The word "whose" occurs in some lines of the data. Return each such line.

+++ Given records

/-- A log page command whose checks pass writes the bytes asked for and does what its page does afterwards. -/
theorem State.logPage_runs {s : State} {i lid : Nat} {c : Cmd} {d : DescIn} {l : List (Nat × Nat)} {checks : Cmd → List (Bool × Nat)}
    (page : Cmd → List Byte) (after : Cmd → Nat → State → State) (hrun : s.adminRuns i 2 c [(32, 8)]) (hlid : c.le 32 1 = lid)
    (hchecks : firstFail (checks c) = none) (hflags : c.le 33 1 < 2) (hoff : c.off % 4 = 0)
    (hclear : (c.clear && (lid != 2 || c.fn != 0 || c.off != 0 || decide (c.asked d < (page c).length))) = false)
    (hdptr : c.dptr d = .segs l) (hfour : segSum l % 4 = 0) (hmax : segSum l ≤ 2 ^ 20) :
    s.logPage i lid d checks page after = after c (segSum l) ((s.begun i c).toHost { c with segs := l } 0 (pageBytes (page c) c.off (segSum l))) := by
  have hpass : firstFail ((decide (2 ≤ c.le 33 1), 0x0101) :: (c.le 32 1 != lid, 0x0101) :: checks c ++ [(c.off % 4 != 0, 0x0101),
      (c.clear && (lid != 2 || c.fn != 0 || c.off != 0 || decide (c.asked d < (page c).length)), 0x0101)]) = none := by
    rw [firstFail_none_iff] at hchecks ⊢
    simp only [List.cons_append, List.forall_mem_cons, List.forall_mem_append]
    exact ⟨decide_eq_false (Nat.not_le.mpr hflags), by simp [hlid], hchecks, by simp [hoff], hclear, by simp⟩
  rw [State.logPage, State.admin_runs _ hrun (by simp [hlid]) hpass, State.withSegs_ok _ hdptr (by simp only [hfour, hmax, decide_true, beq_self_eq_true, Bool.and_self])]

/-- The one check of a page, on its selector, passes. -/
theorem firstFail_one {b : Bool} {st : Nat} (hb : b = false) : firstFail [(b, st)] = none := by simp [firstFail, hb]

theorem not_clearing {c : Cmd} (b : Bool) (hclear : c.clear = false) : (c.clear && b) = false := by simp [hclear]

/-- Settles O27: every page by the rule of its command, `State.identify_runs` or `State.logPage_runs`. -/
theorem identifyAndLogCommandsComplete : Obligations.IdentifyAndLogCommandsComplete := by
  unfold Obligations.IdentifyAndLogCommandsComplete
  refine ⟨?node, ?function, ?volume, ?errors, ?lost, ?lostCleared, ?results, ?statistics, ?ring, ?sector, ?histogram, ?extremes⟩
  case node =>
    intro s i c d l hrun hcns hkind hdptr hlen
    exact congrArg _ (State.identify_runs (fun _ => s.nodeData) hrun hcns rfl hkind hdptr hlen)
  case function =>
    intro s i c d l hrun hcns hkind hdptr hlen
    exact congrArg _ (State.identify_runs (fun c => s.fnData c.fn) hrun hcns rfl hkind hdptr hlen)
  case volume =>
    intro s i c d l hrun hcns hvol hkind hdptr hlen
    exact congrArg _ (State.identify_runs (fun c => s.volData ((volCode c.vol).getD 0)) hrun hcns (firstFail_one hvol) hkind hdptr hlen)
  case errors =>
    intro s i c d l hrun hlid hsq hflags hoff hclear hdptr hfour hmax
    exact congrArg _ (State.logPage_runs _ _ hrun hlid (firstFail_one hsq) hflags hoff (not_clearing _ hclear) hdptr hfour hmax)
  case lost =>
    intro s i c d l hrun hlid hlsp hflags hoff hclear hdptr hfour hmax
    refine congrArg _ ((State.logPage_runs _ _ hrun hlid (firstFail_one hlsp) hflags hoff (not_clearing _ hclear) hdptr hfour hmax).trans ?_)
    rw [hclear]
    rfl
  case lostCleared =>
    intro s i c d l hrun hlid hlsp hflags hoff hclear hdptr hfour hmax hfn hstart hall
    have hwhole : (c.clear && ((2 : Nat) != 2 || c.fn != 0 || c.off != 0 || decide (c.asked d < s.lostPage.length))) = false := by
      simp [hfn, hstart, hall]
    refine congrArg _ ((State.logPage_runs _ _ hrun hlid (firstFail_one hlsp) hflags hoff hwhole hdptr hfour hmax).trans ?_)
    rw [hclear]
    rfl
  case results =>
    intro s i c d l hrun hlid hlsp hflags hoff hclear hdptr hfour hmax
    exact congrArg _ (State.logPage_runs _ _ hrun hlid (firstFail_one hlsp) hflags hoff (not_clearing _ hclear) hdptr hfour hmax)
  case statistics =>
    intro s i c d l hrun hlid hvol hseen hflags hoff hclear hdptr hfour hmax
    exact congrArg _ (State.logPage_runs _ _ hrun hlid (by simp [firstFail, hvol, hseen]) hflags hoff (not_clearing _ hclear) hdptr hfour hmax)
  case ring =>
    intro s i c d l hrun hlid hlsp hflags hoff hclear hdptr hfour hmax
    exact congrArg _ (State.logPage_runs _ _ hrun hlid (firstFail_one hlsp) hflags hoff (not_clearing _ hclear) hdptr hfour hmax)
  case sector =>
    intro s i c d l hrun hlid hlsp hflags hoff hclear hdptr hfour hmax
    exact congrArg (fun u : State => (.next u.fresh : Out))
      (State.logPage_runs _ _ hrun hlid (firstFail_one hlsp) hflags hoff (not_clearing _ hclear) hdptr hfour hmax)
  case histogram =>
    intro s i c d l hrun hlid hlsp hflags hoff hclear hdptr hfour hmax
    exact congrArg _ (State.logPage_runs _ _ hrun hlid (firstFail_one hlsp) hflags hoff (not_clearing _ hclear) hdptr hfour hmax)
  case extremes =>
    intro s i c d l hrun hlid hlsp hflags hoff hclear hdptr hfour hmax
    exact congrArg (fun u : State => (.next u.fresh : Out))
      (State.logPage_runs _ _ hrun hlid (firstFail_one hlsp) hflags hoff (not_clearing _ hclear) hdptr hfour hmax)

/-! ### Chart updates and tunables (R184 to R187, R471, R472, R479) -/

/-- Settles O28, clause by clause. -/
theorem chartAndTunableCommandsComplete : Obligations.ChartAndTunableCommandsComplete := by
  unfold Obligations.ChartAndTunableCommandsComplete
  refine ⟨?write, ?commit, ?set, ?get⟩
  case write =>
    intro s i c d b l hrun hplace hdptr hmin hmax hpages hfits
    refine congrArg _ ((State.admin_runs _ hrun rfl (firstFail_one hplace)).trans ((State.withSegs_ok _ hdptr rfl).trans ?_))
    refine (if_neg ?_).trans rfl
    omega
  case commit =>
    intro s i c hrun hstate hdata
    exact congrArg _ (State.adminPlain_runs _ hrun rfl (firstFail_one hstate) hdata)
  case set =>
    intro s i c hrun hsubset hknown hvol hdata
    exact congrArg _ (State.adminPlain_runs _ hrun rfl (by simp only [firstFail, hsubset, hknown, hvol, Bool.false_eq_true, if_false]) hdata)
  case get =>
    intro s i c l hrun hknown hvol hkind hdptr hlen
    refine congrArg (fun u : State => (.next u.fresh : Out)) ((State.admin_runs _ hrun rfl ?_).trans (State.withSegs_ok _ hdptr (by simp [hlen])))
    simp only [firstFail, hknown, hvol, hkind, Bool.false_eq_true, if_false]

end Sys2Proof.Machine
end

section
/-! SUPPORT. Volumes, spans, keys, power states, reset, self-tests and calibration slices: the statements O29 and O30. -/

namespace Sys2Proof.Machine

/-! ### Volumes and spans (R465 to R470) -/

/-- A volume management command whose checks pass does its work and completes: with action 0 the volume may be absent, with another it exists. -/
theorem State.volManage_runs {s : State} {i action : Nat} {c : Cmd} {used : List (Nat × Nat)} {checks : Cmd → List (Bool × Nat)} (f : Cmd → State → State)
    (hrun : s.adminRuns i 0x10 c ([(32, 4)] ++ used)) (haction : c.action = action) (hvol : decide (64 ≤ c.vol) = false)
    (hexists : action = 0 ∨ (s.volAt c.vol).isNone = false) (hchecks : firstFail (checks c) = none) (hdata : c.noData) :
    s.volManage i action used checks f = (f c (s.begun i c)).complete i 0 := by
  refine State.adminPlain_runs _ hrun (by simp [haction]) ?_ hdata
  rw [firstFail_none_iff] at hchecks ⊢
  simp only [List.forall_mem_cons]
  refine ⟨?_, by simp [haction], hchecks⟩
  rcases hexists with h | h <;> simp [hvol, h]

/-- A span management command whose checks pass does its work and completes. -/
theorem State.spanManage_runs {s : State} {i action : Nat} {c : Cmd} {checks : Cmd → List (Bool × Nat)} (f : Cmd → State → State)
    (hrun : s.adminRuns i 0x11 c [(32, 4)]) (haction : c.action = action) (hvol : decide (c.vol < 64) = false) (hknown : s.volUnknown c.vol = false)
    (hchecks : firstFail (checks c) = none) (hdata : c.noData) :
    s.spanManage i action checks f = (f c (s.begun i c)).complete i 0 := by
  refine State.adminPlain_runs _ hrun (by simp [haction]) ?_ hdata
  rw [firstFail_none_iff] at hchecks ⊢
  simp only [List.forall_mem_cons]
  exact ⟨by simp [hvol, hknown], by simp [haction], hchecks⟩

++++++

*Result*.
/-- A log page command whose checks pass writes the bytes asked for and does what its page does afterwards. -/
/-- A volume management command whose checks pass does its work and completes: with action 0 the volume may be absent, with another it exists. -/
/-- A span management command whose checks pass does its work and completes. -/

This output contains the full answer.